Researchers have found links between artificial sweetener consumption and Type 2 diabetes, dementia & other conditions. This latest study found a link between drinking diet sodas and having a heart attack or stroke.
For more information: https://blog.uvahealth.com/2019/05/28/artificial-sweeteners-stroke-risk/
If you’re trying to reduce sugar and calories in your diet, you may want to turn to artificial sweeteners or other sugar substitutes. Some of those alternatives, however, are linked to an increase in certain diseases, including dementia and Type 2 diabetes. Dr. Brandy Patterson explains in this segment of “Straight Talk MD.”
Hi, welcome to “Straight Talk MD.” I’m Dr. Brandy P. There are many foods and beverages available today that bill themselves as healthier alternatives. Chief among them– diet sodas. These artificially sweetened drinks are typically lower in calories than regular soda.
But now that these products have been available for a while, we’ve had a chance to investigate the long-term impacts of consumption. We now know that they are far from healthy. The artificial sweeteners found in diet drinks, saccharin and aspartame, for example, have already been linked with an increase in dementia, obesity, metabolic syndrome, and Type 2 diabetes.
The population based women’s health initiative, which examined causes of morbidity and mortality in postmenopausal women, is shedding light on yet another risk of consuming artificial sweeteners. This study, followed postmenopausal women, ages 50 to 79, for almost 12 years. Those with no history of diabetes or heart disease, but who drank two or more artificially sweetened 12 ounce beverages per day had a significantly increased risk of clot based strokes, heart attacks, and early death.
The risk was highest among those women who were obese and/or African-American. After controlling for lifestyle factors, the study found that women who consumed two or more artificially sweetened beverages each day were 31% more likely to have a clot based stroke, 29% more likely to have heart disease, and 16% more likely to die from any cause than women who drank diet beverages less than once a week or none at all.

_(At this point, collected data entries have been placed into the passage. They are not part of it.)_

theorem axWrite_ev (x1 x2 x3 : _) (hm : Sub 0x40010003fffffff M) (hall : ∀ n, P n) (h : Evolves M P a s) :
    Evolves M P a (axWrite x1 x2 x3 s) := by
  unfold axWrite
  refine Evolves.ite ?_ ?_
  · extract_lets +onlyGivenNames y1
    extract_lets +onlyGivenNames y2
    extract_lets +onlyGivenNames y3
    have h4 : Evolves M P a y3 := by
      unfold y3
      refine typedBut_ev _ _ _ (hm.of rfl) hall ?_
      exact h
    clear_value y3
    extract_lets +onlyGivenNames y5
    have h6 : Evolves M P a y5 := by
      unfold y5
      refine Evolves.ite ?_ ?_
      · refine axGear_ev _ (hm.of rfl) ?_
        exact h4
      · refine Evolves.ite ?_ ?_
        · refine axUngear_ev _ (hm.of rfl) ?_
          exact h4
        · exact h4
    clear_value y5
    extract_lets +onlyGivenNames y7
    have h8 : Evolves M P a y7 := by
      unfold y7
      refine onBit_ev _ _ _ (hm.of rfl) ?_ ?_
      · intro s9
        intro h10
        refine axMove_ev _ (hm.of rfl) ?_
        exact h10
      · exact h6
    clear_value y7
    refine onBit_ev _ _ _ (hm.of rfl) ?_ ?_
    · intro s11
      intro h12
      refine axEstop_ev _ (hm.of rfl) ?_
      exact h12
    · refine onBit_ev _ _ _ (hm.of rfl) ?_ ?_
      · intro s13
        intro h14
        refine axStop_ev _ (hm.of rfl) ?_
        exact h14
      · exact h8
  · refine Evolves.ite ?_ ?_
    · refine axSetPos_ev _ _ (hm.of rfl) ?_
      exact h
    · refine Evolves.ite ?_ ?_
      · refine Evolves.ite ?_ ?_
        · exact h
        · refine typed_ev _ _ (hm.of rfl) hall ?_
          exact h
      · refine typed_ev _ _ (hm.of rfl) hall ?_
        exact h

theorem brkWrite_ev (x1 x2 x3 x4 : _) (hm : Sub 0x40000003fffffff M) (hall : ∀ n, P n) (h : Evolves M P a s) :
    Evolves M P a (brkWrite x1 x2 x3 x4 s) := by
  unfold brkWrite
  refine Evolves.ite ?_ ?_
  · refine onBit_ev _ _ _ (hm.of rfl) ?_ ?_
    · intro s1
      intro h2
      refine Evolves.ite ?_ ?_
      · refine Evolves.putG .bus rfl (hm.bit rfl) rfl ?_
        exact h2
      · exact h2
    · refine typed_ev _ _ (hm.of rfl) hall ?_
      exact h
  · refine Evolves.ite ?_ ?_
    · refine brkThreshold_ev _ _ _ (hm.of rfl) ?_
      exact h
    · refine Evolves.ite ?_ ?_
      · refine brkThreshold_ev _ _ _ (hm.of rfl) ?_
        exact h
      · refine Evolves.ite ?_ ?_
        · refine brkThreshold_ev _ _ _ (hm.of rfl) ?_
          exact h
        · refine typed_ev _ _ (hm.of rfl) hall ?_
          exact h

theorem queueWrite_ev (x1 x2 x3 x4 : _) (hm : Sub 0x44000003fffffff M) (hall : ∀ n, P n) (h : Evolves M P a s) :
    Evolves M P a (queueWrite x1 x2 x3 x4 s) := by
  unfold queueWrite
  refine Evolves.ite ?_ ?_
  · refine Evolves.ite ?_ ?_
    · refine qDisable_ev _ _ (hm.of rfl) ?_
      exact h
    · refine qEnableWrite_ev _ (hm.of rfl) ?_
      exact h
  · refine Evolves.ite ?_ ?_
    · extract_lets +onlyGivenNames y1
      extract_lets +onlyGivenNames y2
      have h3 : Evolves M P a y2 := by
        unfold y2
        refine Evolves.ite ?_ ?_
        · refine Evolves.ite ?_ ?_
          · refine State.modQ_ev _ _ (hm.of rfl) ?_
            exact h
          · exact h
        · exact h
      clear_value y2
      extract_lets +onlyGivenNames y4
      have h5 : Evolves M P a y4 := by
        unfold y4
        refine Evolves.ite ?_ ?_
        · refine doorSq_ev _ (hm.of rfl) ?_
          exact h3
        · exact h3
      clear_value y4
      refine Evolves.ite ?_ ?_
      · refine idxIssue_ev _ (hm.of rfl) ?_
        exact h5
      · exact h5
    · refine Evolves.ite ?_ ?_
      · refine Evolves.ite ?_ ?_
        · refine Evolves.ite ?_ ?_
          · exact h
          · refine Evolves.wrE _ rfl (hm.grp rfl _) (hall _) ?_
            exact h
        · refine Evolves.ite ?_ ?_
          · exact h
          · extract_lets +onlyGivenNames y6
            extract_lets +onlyGivenNames y7
            have h8 : Evolves M P a y7 := by
              unfold y7
              refine typed_ev _ _ (hm.of rfl) hall ?_
              exact h
            clear_value y7
            extract_lets +onlyGivenNames y9
            have h10 : Evolves M P a y9 := by
              unfold y9
              split
              · refine State.modQ_ev _ _ (hm.of rfl) ?_
                exact h8
              · exact h8
            clear_value y9
            refine Evolves.ite ?_ ?_
            · refine State.modQ_ev _ _ (hm.of rfl) ?_
              exact h10
            · exact h10
      · refine Evolves.ite ?_ ?_
        · refine Evolves.wrE _ rfl (hm.grp rfl _) (hall _) ?_
          exact h
        · refine typed_ev _ _ (hm.of rfl) hall ?_
          exact h

theorem cqiWrite_ev (x1 x2 : _) (hm : Sub 0x7000003fffffff M) (hall : ∀ n, P n) (h : Evolves M P a s) :
    Evolves M P a (cqiWrite x1 x2 s) := by
  unfold cqiWrite
  refine Evolves.ite ?_ ?_
  · refine onBit_ev _ _ _ (hm.of rfl) ?_ ?_
    · intro s1
      intro h2
      refine resetStart_ev _ (hm.of rfl) ?_
      exact h2
    · refine typed_ev _ _ (hm.of rfl) hall ?_
      exact h
  · refine typed_ev _ _ (hm.of rfl) hall ?_
    exact h

theorem pbaAll_ev (hm : Sub 0x440000000000000 M) (h : Evolves M P a s) :
    Evolves M P a (pbaAll s) := by
  unfold pbaAll
  refine Evolves.foldl _ (fun s1 x2 h3 => ?_) ?_
  · refine pbaSend_ev _ (hm.of rfl) ?_
    exact h3
  · exact h

theorem msixWrite_ev (x1 x2 : _) (hm : Sub 0x440000000000000 M) (h : Evolves M P a s) :
    Evolves M P a (msixWrite x1 x2 s) := by
  unfold msixWrite
  extract_lets +onlyGivenNames y1
  refine Evolves.ite ?_ ?_
  · exact h
  · refine Evolves.ite ?_ ?_
    · refine Evolves.ite ?_ ?_
      · refine Evolves.withCqi (hm.bit rfl) ?_
        exact h
      · refine msixUnmaskOp_ev _ (hm.of rfl) ?_
        exact h
    · refine Evolves.withCqi (hm.bit rfl) ?_
      exact h

theorem configWrite_ev (x1 x2 x3 : _) (hm : Sub 0x470000030000000 M) (h : Evolves M P a s) :
    Evolves M P a (configWrite x1 x2 x3 s) := by
  unfold configWrite
  extract_lets +onlyGivenNames y1
  have h2 : Evolves M P a y1 := by
    unfold y1
    refine cfgPut_ev _ _ _ (hm.of rfl) ?_
    exact h
  clear_value y1
  refine Evolves.ite ?_ ?_
  · refine busMaster_ev _ (hm.of rfl) ?_
    exact h2
  · refine Evolves.ite ?_ ?_
    · refine Evolves.ite ?_ ?_
      · refine Evolves.withCqi (hm.bit rfl) ?_
        exact h2
      · refine Evolves.ite ?_ ?_
        · refine resetStart_ev _ (hm.of rfl) ?_
          refine Evolves.withCqi (hm.bit rfl) ?_
          exact h2
        · exact h2
    · refine Evolves.ite ?_ ?_
      · refine pbaAll_ev (hm.of rfl) ?_
        refine Evolves.withCqi (hm.bit rfl) ?_
        exact h2
      · refine Evolves.ite ?_ ?_
        · refine resetStart_ev _ (hm.of rfl) ?_
          exact h2
        · exact h2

Although this particular study included postmenopausal women only, I believe that there is enough evidence from this and previous studies to conclude that consuming more than two artificially sweetened beverages per day is just not a healthy option for anyone. That doesn’t mean you should make the switch back to regular soda. Those are loaded with unhealthy sugars and corn syrup.
Instead, try adding some fresh fruit, like a lemon or a lime to a glass of water or sparkling water. Break that soda habit. I know you can do it. And you’re going to be better off for it. Thanks for watching this segment of “Straight Talk MD.”